### [Your objective]
Work through the records below and copy every line that includes "exec".

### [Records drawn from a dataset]
● ● ● ●

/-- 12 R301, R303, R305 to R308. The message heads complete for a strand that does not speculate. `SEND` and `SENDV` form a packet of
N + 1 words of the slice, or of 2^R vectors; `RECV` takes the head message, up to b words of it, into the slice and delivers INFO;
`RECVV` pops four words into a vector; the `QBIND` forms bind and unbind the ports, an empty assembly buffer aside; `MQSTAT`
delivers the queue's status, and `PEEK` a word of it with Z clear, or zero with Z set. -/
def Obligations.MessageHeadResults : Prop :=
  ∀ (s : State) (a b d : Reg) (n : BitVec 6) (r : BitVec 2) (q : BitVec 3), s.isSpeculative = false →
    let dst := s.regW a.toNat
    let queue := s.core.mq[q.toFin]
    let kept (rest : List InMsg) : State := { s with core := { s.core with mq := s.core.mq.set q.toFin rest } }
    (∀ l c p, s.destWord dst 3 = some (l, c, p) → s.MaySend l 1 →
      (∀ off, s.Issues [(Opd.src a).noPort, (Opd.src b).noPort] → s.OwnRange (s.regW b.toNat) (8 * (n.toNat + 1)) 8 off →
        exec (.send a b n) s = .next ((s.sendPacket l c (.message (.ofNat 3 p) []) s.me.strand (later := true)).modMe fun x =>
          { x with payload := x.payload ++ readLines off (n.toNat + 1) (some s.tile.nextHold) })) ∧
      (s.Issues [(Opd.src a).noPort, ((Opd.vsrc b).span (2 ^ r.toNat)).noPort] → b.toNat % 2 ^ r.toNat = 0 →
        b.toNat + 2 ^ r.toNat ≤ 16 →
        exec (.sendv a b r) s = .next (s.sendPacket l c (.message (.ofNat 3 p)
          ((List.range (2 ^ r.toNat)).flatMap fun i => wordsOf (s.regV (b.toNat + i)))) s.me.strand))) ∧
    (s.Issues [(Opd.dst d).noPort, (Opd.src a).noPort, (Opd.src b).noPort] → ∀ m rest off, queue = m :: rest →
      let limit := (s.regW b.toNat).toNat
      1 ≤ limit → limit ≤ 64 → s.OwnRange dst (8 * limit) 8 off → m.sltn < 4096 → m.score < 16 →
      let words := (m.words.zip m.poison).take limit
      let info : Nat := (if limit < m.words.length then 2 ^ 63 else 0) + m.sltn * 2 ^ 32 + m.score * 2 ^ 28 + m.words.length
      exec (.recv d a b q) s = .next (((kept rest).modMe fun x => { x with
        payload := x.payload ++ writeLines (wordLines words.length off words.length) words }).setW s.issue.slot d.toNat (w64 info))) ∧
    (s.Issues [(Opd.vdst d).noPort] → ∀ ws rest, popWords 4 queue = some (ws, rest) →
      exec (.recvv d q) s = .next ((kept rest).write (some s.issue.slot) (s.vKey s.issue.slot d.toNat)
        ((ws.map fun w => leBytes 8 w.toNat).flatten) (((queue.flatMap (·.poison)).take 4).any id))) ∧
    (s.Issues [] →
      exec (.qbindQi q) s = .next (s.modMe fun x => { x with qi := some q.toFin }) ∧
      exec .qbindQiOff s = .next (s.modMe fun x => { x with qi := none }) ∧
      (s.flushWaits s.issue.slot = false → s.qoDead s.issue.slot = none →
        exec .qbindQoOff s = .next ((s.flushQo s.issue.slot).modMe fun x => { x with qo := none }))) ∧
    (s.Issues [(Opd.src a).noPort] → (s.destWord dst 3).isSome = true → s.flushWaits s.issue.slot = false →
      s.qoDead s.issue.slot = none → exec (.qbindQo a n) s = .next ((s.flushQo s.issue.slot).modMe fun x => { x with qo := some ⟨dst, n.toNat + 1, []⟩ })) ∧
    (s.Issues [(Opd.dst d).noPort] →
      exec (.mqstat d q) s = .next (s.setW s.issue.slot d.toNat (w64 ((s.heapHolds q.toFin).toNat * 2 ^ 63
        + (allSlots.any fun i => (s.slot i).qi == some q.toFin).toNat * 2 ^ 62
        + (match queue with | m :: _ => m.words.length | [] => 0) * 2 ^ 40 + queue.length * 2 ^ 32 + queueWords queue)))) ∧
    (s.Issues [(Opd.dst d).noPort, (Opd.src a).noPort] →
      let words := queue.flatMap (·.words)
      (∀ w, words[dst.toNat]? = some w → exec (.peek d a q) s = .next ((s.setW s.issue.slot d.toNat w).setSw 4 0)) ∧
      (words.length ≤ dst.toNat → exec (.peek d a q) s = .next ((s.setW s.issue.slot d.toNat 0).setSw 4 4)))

● ● ● ●

### [Output for this task]
        exec (.send a b n) s = .next ((s.sendPacket l c (.message (.ofNat 3 p) []) s.me.strand (later := true)).modMe fun x =>
        exec (.sendv a b r) s = .next (s.sendPacket l c (.message (.ofNat 3 p)
      exec (.recv d a b q) s = .next (((kept rest).modMe fun x => { x with
      exec (.recvv d q) s = .next ((kept rest).write (some s.issue.slot) (s.vKey s.issue.slot d.toNat)
      exec (.qbindQi q) s = .next (s.modMe fun x => { x with qi := some q.toFin }) ∧
      exec .qbindQiOff s = .next (s.modMe fun x => { x with qi := none }) ∧
        exec .qbindQoOff s = .next ((s.flushQo s.issue.slot).modMe fun x => { x with qo := none }))) ∧
      s.qoDead s.issue.slot = none → exec (.qbindQo a n) s = .next ((s.flushQo s.issue.slot).modMe fun x => { x with qo := some ⟨dst, n.toNat + 1, []⟩ })) ∧
      exec (.mqstat d q) s = .next (s.setW s.issue.slot d.toNat (w64 ((s.heapHolds q.toFin).toNat * 2 ^ 63
      (∀ w, words[dst.toNat]? = some w → exec (.peek d a q) s = .next ((s.setW s.issue.slot d.toNat w).setSw 4 0)) ∧
      (words.length ≤ dst.toNat → exec (.peek d a q) s = .next ((s.setW s.issue.slot d.toNat 0).setSw 4 4)))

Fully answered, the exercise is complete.